The embodiments discussed herein are related to a method of compiling a program, a storage medium, and an apparatus.


BACKGROUND

When a computer executes a program, since memory access speed is slower than the processing speed of a central processing unit (CPU), it is a convention to execute a load instruction from memory as early as possible. Accordingly, a compiler moves a load instruction forward in an instruction sequence by instruction scheduling such that the load instruction is executed as early as possible.


Also, a compiler embeds a prefetch instruction that reads data predicted to be used in the future into a cache memory in advance so as to increase the memory access speed.


In this regard, a related-art technique is known in which execution of a multithreaded application is divided into two or more quanta specifying an operation of a deterministic number, and a thread specifies the deterministic order of executing the two or more quanta.

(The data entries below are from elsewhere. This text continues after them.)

-- ==== Sys2Proof/Machine/Access.lean ====
section
/-! DEFINITION. A core's accesses: which spaces accept them (R141), lines that must first be fetched (R292, R375),
ordering, release tags and scope misses (R295 to R303), the store buffer (R144, R161), and fetching (R69). -/

namespace Sys2Proof.Machine

/-! ## Scopes -/

/-- Party q lies within a scope of party p (R8, R78, R295). -/
def inScope (scope : Nat) (p q : Party) : Bool :=
  let same : Bool := p.pkg = q.pkg
  match scope with
  | 0 => same && p.core = q.core
  | 1 => same && forgeOf p.core = forgeOf q.core
  | 2 => same && clusterOf p.core = clusterOf q.core
  | 3 => same && dieOf p.core = dieOf q.core
  | 4 => same
  | _ => true
/-- The code of the narrowest scope of p that includes q (R303). -/
def needScope (p q : Party) : Nat := ((List.range 6).find? fun k => inScope k p q).getD 5
/-- A core of this package as a party. -/
def partyOf (c : CoreId) : Party := { core := c }
def Tag.party (t : Tag) : Party := ⟨t.pkg, t.core⟩
/-- The wider of two release scopes (R296). -/
def widest (a b : Option (BitVec 3)) : Option (BitVec 3) :=
  match a, b with
  | none, b => b
  | a, none => a
  | some x, some y => some (if x.toNat < y.toNat then y else x)
/-- The tag of a doubleword that the host wrote (R377). -/
def hostTag : Tag := { core := 0, ctx := 0, scope := 6, page := 0, launch := none, host := true }
/-- The release tag that a context's write leaves on the doublewords it touches, or none (R302). -/
def tagFor (core : CoreId) (ctx : CtxId) (launch : Option Nat) (rel : Option (BitVec 3)) (va : Word) : Option Tag :=
  rel.map fun sc => { core := core, ctx := ctx, scope := sc, page := BitVec.ofNat 42 (va.toNat / 2 ^ 14), launch := launch }
/-- The tag of a word of another package that comes with a reply: whether it has one, and whose, is open (R302). -/
def State.farTag (s : State) (d : Nat) : Option Tag :=
  let w := Config.freeWord s.tick (2 ^ 61 + d)
  if bit w 0 then
    some { core := BitVec.ofNat 13 (fld w 8 13), ctx := BitVec.ofNat 2 (fld w 4 2), scope := BitVec.ofNat 3 (fld w 24 3 % 7)
           page := BitVec.ofNat 42 (Config.pick s.tick (2 ^ 61 + d)), launch := none, time := s.mem.time
           pkg := if fld w 32 13 = s.pkg.toNat || bit w 1 then none else some (BitVec.ofNat 13 (fld w 32 13 % 4608)) }
  else none

/-! ## Traffic for launches -/

/-- The launch of a copied number while it is saved. -/
def State.savedLaunch (s : State) (l : Option Nat) : Option Launch :=
  l.bind fun l => s.launches.find? fun x => x.id = l && x.st = .saved
def State.setLaunch (s : State) (x : Launch) : State :=
  { s with launches := s.launches.map fun y => if y.id = x.id then x else y }
/-- Traffic for a launch that is saved is held for it (R351); else it enters the mesh. -/
def State.sendFor (s : State) (launch : Option Nat) (m : Flight) : State :=
  match s.savedLaunch launch with
  | some x => s.setLaunch { x with heldMsgs := x.heldMsgs ++ [m] }
  | none => { s with mesh := s.mesh ++ [m] }
def Core.countSent (x : Core) (n : Nat) : Core := { x with done := { x.done with sent := x.done.sent + n } }
/-- Launch messages are credited to a core's SENT (R272): in the saved done unit while their launch is saved (R351). -/
def State.countSent (s : State) (c : CoreId) (launch : Option Nat := none) (n : Nat := 1) : State :=
  match (s.savedLaunch launch).bind fun x => (Assoc.get? x.saved.cores c.toNat).map fun k => (x, k) with
  | some (x, k) => s.setLaunch { x with saved := { x.saved with cores := Assoc.put x.saved.cores c.toNat (k.countSent n) } }
  | none => s.setCore c ((s.core c).countSent n)
def State.countStarted (s : State) (c : CoreId) : State :=
  let x := s.core c
  s.setCore c { x with done := { x.done with started := x.done.started + 1 } }

/-! ## Acquiring and missing (R298 to R303) -/

/-- The acting context's later reads return no value older than a place in the write order (R300). -/
def State.acquired (s : State) (t : Nat) : State :=
  if t ≤ s.me.acqAt then s else s.setMe { s.me with acqAt := t }
/-- The place in this package's write order of what happens-before a release: another package's is behind every write here
that it had seen. -/
def Tag.upTo (t : Tag) (m : Memory) : Nat := if t.pkg.isSome then m.time else t.time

As an example of a related art, Japanese National Publication of International Patent Application No. 2011-507112 is known.


SUMMARY

According to an aspect of the invention, a method of compiling a program that executes a plurality of unit processes in parallel, the method includes: replacing a load instruction of a volatile variable, the volatile variable being a variable included in the program and having a possibility of being overwritten by another unit process, with a beginning load instruction indicating a beginning of a range of transactionization and a load, and an end instruction indicating an ending of the range of the transactionization; moving the beginning load instruction before a position of the load instruction of the volatile variable in the program by instruction scheduling; and generating a beginning instruction indicating a beginning of a range of the transactionization and a load instruction of the volatile variable from the moved beginning load instruction.


The object and advantages of the invention will be realized and attained by means of the elements and combinations particularly pointed out in the claims.


It is to be understood that both the foregoing general description and the following detailed description are exemplary and explanatory and are not restrictive of the invention, as claimed.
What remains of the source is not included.